As you go down the memory hierarchy, from registers to disk in a remote server, the number of cpu cycles needed to fetch data increases. As a programmer it is important to visualize the consequences of the programs one writes.

You may be asking what use can this level of understanding have. I have read engineering blogs from facebook such as this article where the engineers were able to improve the performance of the system by improving the garbage collector of the Haskell’s GHC compiler; moreover, this same FB blog post also talks about how they analyzed how their system used cpu and memory resources. So, I think understanding compilers and hence systems can pay off when you are working on network applications.

But the point I want to make is that even if you write such a limited compiler you will gain better appreciation of how computers work; that is, you will gain experience how some of the language constructs you use as a programmer get mapped to a sequence of instructions and this will, in turn, give you an insight as to how computers work; for example, you will have concrete examples of how values get moved to registers. Making sense of assembly code felt like my studies of Logic — e.g., when studying hypothetical syllogisms which are forms of deductive arguments. In these logical forms everything flows logically. Assembly code feels this way to me. So, in a way you will also start appreciating studying discrete mathematics and doing proofs because this prepares you to think deeply about computer science. Not that I have much experience thinking deeply about computer science but I am realizing that computer science theory can help form you into a thinking individual. Furthermore, I think learning and writing compilers, even if they are toys, but especially if they are more serious is analogous to the claim by Richard Feynman. He said something like:

To appreciate nature you need mathematics.
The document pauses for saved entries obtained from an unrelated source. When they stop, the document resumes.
/-- A block of a joined line of GLOBAL space is reached, in the base view or in a view: the access of the whole line is
admitted, a write inside a view has room for its version, and the format tag is one that the instruction takes (R169, R170).
`p` is the line's place and `o` the block's offset in it. -/
structure State.BlockAt (s : State) (c : Cap) (off : Int) (ty : BitVec 5) (need : BitVec 7) (write : Bool)
    (tags : List Byte) (p : Place) (o : Nat) : Prop where
  line   : s.At c (off - o) 128 128 need p
  space  : p.space = 2
  room   : write = true → ∀ v a, p = .version v a → s.VersionRoom v a
  inLine : o < 128
  place  : o % mxBytes ty = 0 ∧ o / mxBytes ty < mxBlocks ty
  tag    : s.placeByte (p.addr + 126) p ∈ tags

end Sys2Proof.Machine
end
Furthermore, by building a compiler you will understand modern programming languages better. People say that to understand something you need to teach it but to really understand something you need to implement it. So, by implementing a programming language you will understand constructs such as lexical scoped functions, efficient tail calls, dynamic and statically typed languages. And you will also gain an understanding of how tuples and arrays are lowered to assembly and also understand how these are heap objects.

Learning about and implementing a compiler will empower you to make a big impact

According to this post GCC is about 5 million and LLVM is about 1.6 million. So, the complexity of compilers is tremendous; it is also amazing to think that computer scientists figured out how to build compilers and it is also amazing that such large and complex systems such as compilers work at all.

Once you have implemented a compiler you will have a good understanding to contribute to GCC or LLVM. Now, think about the tremendous impact you will have if you contribute to LLVM. LLVM is used to compile Android and Apple apps, and it is crucial for deep learning. A lot of the infrastructure depends on LLVM so by contributing to LLVM you will have an enormous impact.